Gang Related

Nashville Scene

DIRECTED BY: Jim Kouf

REVIEWED: 10-20-97

If Gang Related didn't mark the final screen appearance of controversial rapper/actor Tupac Shakur, it probably wouldn't even get a nod from film cognoscenti and pop-culture mavens. Shakur was always an overrated musical figure but an underrated cinematic one; most of his raps, which relied heavily on production muscle and beat savvy, came burdened with macho posturing and an unrelenting, unvaried verbal approach. By comparison, he proved a surprisingly effective film actor. He demonstrated some emotional nuance in vehicles like Juice or Poetic Justice, where viewers could glimpse vulnerability and hurt underneath his snarls and epithets.

Yet Shakur is the least compelling player in Gang Related, writer/director Jim Kouf's tale of deception, betrayal, twists, and counter-twists. The movie is dominated by James Belushi, who plays a crooked cop masterminding a profitable scam. Belushi and his partner, Shakur, make a living ripping off drug dealers and pocketing their funds; they then kill the dealers and make the hits look like gang-related homicides. The comfortable situation changes, however, when Belushi unknowingly kills an undercover agent. To quote Nigerian author Chinua Achebe, things fall apart.

Shakur spends roughly half his screen time looking dazed, expressing guilt and anguish, or asking Belushi, "What the hell are we going to do now?" Meanwhile, the duo's attempt at evidence manipulation unravels at top speed, as does Kouf's script, which plants plenty of contrived details, such as Shakur's gambling habit, for convenient later use. The team's relationship unfolds, evolves, then disintegrates. Belushi becomes steadily more despicable, while Shakur earns some sympathy as the "good cop" unable to save his friend--or himself.

While Gang Related is eons superior to Kouf's horrendous script for Stakeout, the plotting is more convoluted than clever. The legal machinations (including James Earl Jones as a sort of African American F. Lee Bailey in his prime) provide entertaining diversions, but the movie never makes up its mind whether it's satirizing the criminal-justice system, criticizing police corruption, or dismissing the entire apparatus as unsalvageable. There are also some elements that just don't work, particularly a running bit in which the duo steals similar guns from various homicides, then attempts to return them to the right crimes.

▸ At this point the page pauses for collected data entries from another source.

-- ==== Sys2Proof/Machine/DatumWords.lean ====
section
/-! DEFINITION. Major 0x25: DSETUP, DWMARK and DSTAT, R307–R310. -/

namespace Sys2Proof.Machine

/-! ## The DATUM record, R214 -/

def datumDom (r : Nat) : Nat := bitsOf r 7 0
def datumH (r : Nat) : Nat := bitsOf r 15 8
def datumOp (r : Nat) : Nat := bitsOf r 23 16
def datumP (r : Nat) : Nat := bitsOf r 31 24
def datumCount (r : Nat) : Nat := bitsOf r 63 32
def datumBase (r : Nat) : Nat := bitsOf r 127 64
/-- The class that follows the operation, R308. -/
def datumClass (r : Nat) : Nat := match datumOp r with | 0 => 0 | 3 => 2 | _ => 1

/-- The limits of R214 and R308. -/
def datumOk (r : Nat) : Bool :=
  datumDom r ≤ 63 && 1 ≤ datumH r && datumH r ≤ 8 && datumOp r ≤ 3 && datumP r != 0 && datumCount r ≤ 2 ^ 24
    && datumBase r % 64 == 0 && datumBase r + 64 * datumCount r ≤ 2 ^ 56

namespace State

/-- The DLDSs that wait at the cells of a domain, active or not, R304. -/
def waitsOn (s : State) (dom : Nat) : List Request := s.elems.flatMap fun e => e.2.reqs.filter (waitsAt · dom)
/-- A DLDS waits at the cell of a line. -/
def waitsLine (s : State) (line : Nat) : Bool := s.elems.any fun e => e.2.reqs.any fun q => q.op == 93 && q.line == line && q.state.waits

/-- The lines of a record, each translated and checked: the first that fails, with its cause. With `write` the pages' D bits are set. -/
def cellLines (s : State) (die c : Nat) (write sup : Bool) (va : Nat) : Nat → Except (Nat × Nat) (List Nat) × State
  | 0 => (.ok [], s)
  | n + 1 =>
    match s.cellPlace die c va write sup with
    | (.error e, s) => (.error (e, va), s)
    | (.ok pa, s) =>
      match s.cellLines die c write sup (va + 64) n with
      | (.error e, s) => (.error e, s)
      | (.ok ps, s) => (.ok (pa :: ps), s)

/-- The status of R308 that the record and the domain give. -/
def setupStatus (s : State) (r : Nat) (add : Bool) : Option Nat :=
  if !datumOk r then some 1
  else
    match SMap.get? s.domains (datumDom r), add with
    | some _, false => some 2
    | none, true => some 3
    | some d, true => if d.p ≠ datumP r then some 3 else none
    | none, false => none

/-- The units' copies of a domain's watermark are not valid. -/
def dropMarks (s : State) (dom : Nat) : State := { s with unitWm := s.unitWm.filter fun e => e.1 / 256 != dom }

/-- DSETUP at the units, R308: every line passes its checks, and none is in use, before anything changes. -/
def setupDomain (s : State) (t n : Nat) (k : Taken) : State :=
  let r := k.record
  let add := k.b.getLsbD 0
  match s.setupStatus r add with
  | some e => s.endWord t n (word e)
  | none =>
    match s.cellLines (tileDie t) k.ctx false k.sup (datumBase r) (datumCount r) with
    | (.error e, s) => s.failWord t n e.1 (word e.2)
    | (.ok lines, s) =>
      if lines.any s.waitsLine || s.cells.any (fun c => lines.contains c.line && c.hist != []) then s.endWord t n 4
      else
        let s := (s.cellLines (tileDie t) k.ctx true k.sup (datumBase r) (datumCount r)).2
        let fresh (line : Nat) : DatumCell :=
          { line := line, dom := datumDom r, cls := datumClass r, hm1 := datumH r - 1, bv := false, v := true, bstamp := 0, base := 0 }
        let s := lines.foldl (fun s line => s.perform .hbm line 64 (fresh line).toLine) { s with cells := s.cells.filter fun c => !lines.contains c.line }
        let s := if add then s else { s.dropMarks (datumDom r) with domains := SMap.set s.domains (datumDom r) { p := datumP r } }
        s.endWord t n 0

/-- DWMARK at the units, R309: a posted frontier has reached every unit when the word completes. -/
def markDomain (s : State) (t n : Nat) (k : Taken) : State :=
  let dom := k.a.toNat % 64
  let p := (k.a.extractLsb' 8 8).toNat
  if k.begun ≠ 0 then (if s.marksReached dom (k.begun - 1) then s.endWord t n 0 else s)
  else
    match (k.a.extractLsb' 16 2).toNat, SMap.get? s.domains dom with
    | 0, some d =>
      if d.p ≤ p then s.endWord t n 1
      else
        let s := s.applyFrontier dom p k.b.toNat
        match SMap.get? s.domains dom with
        | some d => if d.wv then s.modTaken t n fun w => { w with begun := d.wm + 1 } else s.endWord t n 0
        | none => s.endWord t n 0
    | 1, some d =>
      if (List.range d.p).any fun p => SMap.getD d.f p 0 != 2 ^ 64 - 1 then s.endWord t n 6
      else if s.waitsOn dom ≠ [] ∨ s.marksReached dom d.wm = false then s
      else ({ s.dropMarks dom with domains := SMap.erase s.domains dom } : State).endWord t n 0
    | 0, none | 1, none => s.endWord t n 3
    | _, _ => s.endWord t n 1

/-- DATUM_WORD_COMPLETE, R307. -/
def datumComplete (s : State) (t n : Nat) : State :=
  match s.takenBy t n with
  | none => s
  | some k =>
    match k.word with
    | .dsetupNew .. | .dsetupAdd .. => s.setupDomain t n k
    | .dwmarkPost .. | .dwmarkRelease .. => s.markDomain t n k
    | _ => s

/-- DSETUP issues, R308. -/
def dsetup (s : State) (i : Instr) (d a b : SReg) : State :=
  let p := (s.reg a).toNat
  if p % 8 ≠ 0 then s.raise 0x03 (s.reg a)
  else if 0x8000 < p + 16 then s.raise 0x04 (s.reg a)
  else s.supOnly (s.takePlain (s.takenWord i d a b (s.here.dataRead p 16)))

/-- DWMARK issues, R309. -/
def dwmark (s : State) (i : Instr) (d a b : SReg) : State := s.supOnly (s.takePlain (s.takenWord i d a b 0))

/-! ## DSTAT, R310 -/

/-- Items 0–3, of a domain. -/
def domainItem (s : State) (die : Nat) (dom i p : Nat) : Nat :=
  match SMap.get? s.domains dom with
  | none => 0
  | some d =>
    match i with
    | 0 => 1 + (if d.wv then 2 else 0) + d.p * 2 ^ 8 + ((List.range d.p).filter fun p => SMap.getD d.f p 0 == 2 ^ 64 - 1).length * 2 ^ 16
    | 1 => if d.wv then d.wm else 0
    | 2 => if p < d.p then SMap.getD d.f p 0 else 0
    | _ => ((s.waitsOn dom).filter fun q => stackDie q.line == die).length

/-- Items 4–8, of an active cell. -/
def cellItem (s : State) (k : DatumCell) (i e : Nat) : Nat :=
  match i with
  | 4 => k.tentative
  | 5 => k.hist.length + k.hm1 * 2 ^ 4 + k.cls * 2 ^ 8 + (if k.bv then 2 ^ 10 else 0) + (if k.v then 2 ^ 11 else 0) + 2 ^ 12 + k.dom * 2 ^ 16
  | 6 => k.bstamp
  | 7 => match k.hist[e]? with | some u => u.stamp | none => 2 ^ 64 - 1
  | _ => (s.cells.filter fun c => unitOf c.line == unitOf k.line).length

/-- DSTAT: while the cell cannot be made active its task stays in RUN with the word unretired. -/
def dstat (s : State) (d a b : SReg) : State :=
  let i := (s.reg b).toNat % 16
  let a := s.reg a
  let give (s : State) (v : Nat) : State := s.retireIn 240 fun k => k.setReg d (word v)
  if i < 4 then give s (s.domainItem s.curDie (a.toNat % 64) i ((s.reg b).extractLsb' 8 8).toNat)
  else if 8 < i then give s 0
  else
    match s.cellPlace s.curDie s.cur.ctx.toNat a.toNat false s.cur.sup with
    | (.error c, s) => s.raise c a
    | (.ok line, s') =>
      match s'.activate line with
      | (.cause c, s) => s.raise c a
      | (.wait, s) => s.stall
      | (.cell k, s') => give s' (s'.cellItem k i ((s.reg b).extractLsb' 8 4).toNat)

end State

def execDsetupNew (d a b : SReg) (s : State) : Out := .next (s.dsetup (.dsetupNew d a b) d a b)
def execDsetupAdd (d a b : SReg) (s : State) : Out := .next (s.dsetup (.dsetupAdd d a b) d a b)
def execDwmarkPost (d a b : SReg) (s : State) : Out := .next (s.dwmark (.dwmarkPost d a b) d a b)
def execDwmarkRelease (d a b : SReg) (s : State) : Out := .next (s.dwmark (.dwmarkRelease d a b) d a b)
def execDstat (d a b : SReg) (s : State) : Out := settle (s.dstat d a b)
def execDatumWordComplete (tile tid : Nat) (s : State) : Out := settle (s.datumComplete tile tid)

end Sys2Proof.Machine
end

Lela Rochon's role as Belushi's girlfriend is equally skewed; she lurches from unwilling coconspirator to reluctant witness to the heroine who helps justice (such as it is) prevail. The decision to pair her romantically with Belushi rather than Shakur might have been provocative if Kouf had opted to explore cultural or political differences, or even to generate some reasons for their union beyond simple financial compensation. Instead, this is color-blind casting at its worst; both Rochon's and Shakur's roles are written in a bland, generic manner that enables anyone of any color or ethnicity to be equally murky.

Gang Related earns points, though, for not being completely predictable or tidy; an occasional surprise is always preferable to a total bore. And even if Tupac Shakur and James Belushi aren't exactly Eddie Murphy and Nick Nolte--or even Danny Glover and Mel Gibson--the movie does show that Shakur had the ability to play something other than gangstas or macho men, and that he wasn't afraid to be seen as a weak character. In Gang Related Shakur is convincing as a man looking for a way out of a life that has him trapped. Perhaps the role hit him a little close to home.